Secure Secrets at Rest

  • Enable etcd encryption: Use Kubernetes’ Static Encryption at Rest to encrypt secrets in etcd with a KMS key (e.g., AWS KMS, HashiCorp Vault).

Avoid Environment Variables

  • Mount secrets as files instead of environment variables. This limits exposure:
    volumes:
    - name: db-secrets
      secret:
        secretName: db-creds
    containers:
    - name: app
      volumeMounts:
      - name: db-secrets
        mountPath: /secrets
        readOnly: true  # Prevent modification

Use External Secret Managers

For production, avoid relying solely on Kubernetes Secrets.
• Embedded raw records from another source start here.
-- ==== Sys2Proof/Syntax.lean ====
section
/-! DEFINITION. The thirty commands of spec/opcode_table.json, one constructor per row, with the sub-fields of IMM that
spec/30_encoding.md R93 gives each. All other operands are in ARG (R92). -/

namespace Sys2Proof

/-- The reader's two modes: `IMM[0]` of BR.INIT and the register BR.mode (R93, R130). -/
inductive ReaderMode where
  | plain | range
  deriving DecidableEq, Repr

/-- A command (R94). `n`, `prob` are the whole IMM; `slot`, `tileBits` are IMM[3:0]; `copy` is IMM[0] (R93). -/
inductive Instr where
  | sysReset
  | brInit (mode : ReaderMode)
  | brRead (n : BitVec 8)
  | brGetbool (prob : BitVec 8)
  | bwInit
  | bwPut (n : BitVec 8)
  | bwFinalize
  | hufBuild (slot : BitVec 4)
  | hufDecode (slot : BitVec 4)
  | hufReadlengths
  | pteSetimg
  | ptePredFwd (tileBits : BitVec 4)
  | ptePredInv (tileBits : BitVec 4)
  | pteSubgFwd
  | pteSubgInv
  | pteXcolFwd (tileBits : BitVec 4)
  | pteXcolInv (tileBits : BitVec 4)
  | ptePalFwd
  | ptePalInv
  | muxNew
  | muxSet (copy : Bool)
  | muxGet
  | muxDelete
  | muxPush (copy : Bool)
  | muxAssemble
  | muxParse (copy : Bool)
  | muxFetch
  | muxDestroy
  | codecDecode
  | codecEncode
  deriving DecidableEq, Repr

end Sys2Proof
end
Use tools like:

  • HashiCorp Vault: Manages secrets with dynamic rotation, access control, and auditing.
  • AWS Secrets Manager / GCP Secret Manager: Cloud-native secret storage with auto-rotation.
  • Sealed Secrets: Encrypt secrets so they can be safely committed to Git (decrypted only in the cluster).

Restrict Access with RBAC

Use Role-Based Access Control (RBAC) to limit who can view secrets:

# Example: Allow "dev-team" to view secrets in "dev" namespace
apiVersion: rbac.authorization.k8s.io/v1
kind: Role
metadata:
  namespace: dev
  name: secret-reader
rules:
- apiGroups: [""]
  resources: ["secrets"]
  verbs: ["get", "list"]
---
apiVersion: rbac.authorization.k8s.io/v1
kind: RoleBinding
metadata:
  name: dev-secret-reader
  namespace: dev
subjects:
- kind: Group
  name: dev-team
  apiGroup: rbac.authorization.k8s.io
roleRef:
  kind: Role
  name: secret-reader
  apiGroup: rbac.authorization.k8s.io

5. Ignoring Security Best Practices

What’s the Mistake?

Overlooking foundational security practices: running containers as root, skipping security contexts, missing network policies, or using unpatched images.

Why It’s a Problem

  • Root privileges: A compromised container with root access can escape to the host node.
  • Unrestricted network access: Without network policies, any pod can communicate with any other pod, increasing the attack surface.
  • Outdated images: Vulnerabilities in base images (e.g., alpine:3.7 with known CVEs) are a common entry point for attacks.

How to Avoid It

Run Containers as Non-Root

Use securityContext to enforce non-root users and restrict privileges:

securityContext:
  runAsUser: 1000          # Non-root UID
  runAsGroup: 3000         # Non-root GID
  runAsNonRoot: true       # Block root execution
  readOnlyRootFilesystem: true  # Make root filesystem read-only
  allowPrivilegeEscalation: false  # Prevent privilege escalation

Enforce Pod Security Standards

Replace deprecated PodSecurityPolicy with Pod Security Standards (PSS):

  • Privileged: Unrestricted (avoid for production).
  • Baseline: Prevents known privilege escalations (e.g., no root).
  • Restricted: Strictest—enforces non-root, read-only filesystems, etc.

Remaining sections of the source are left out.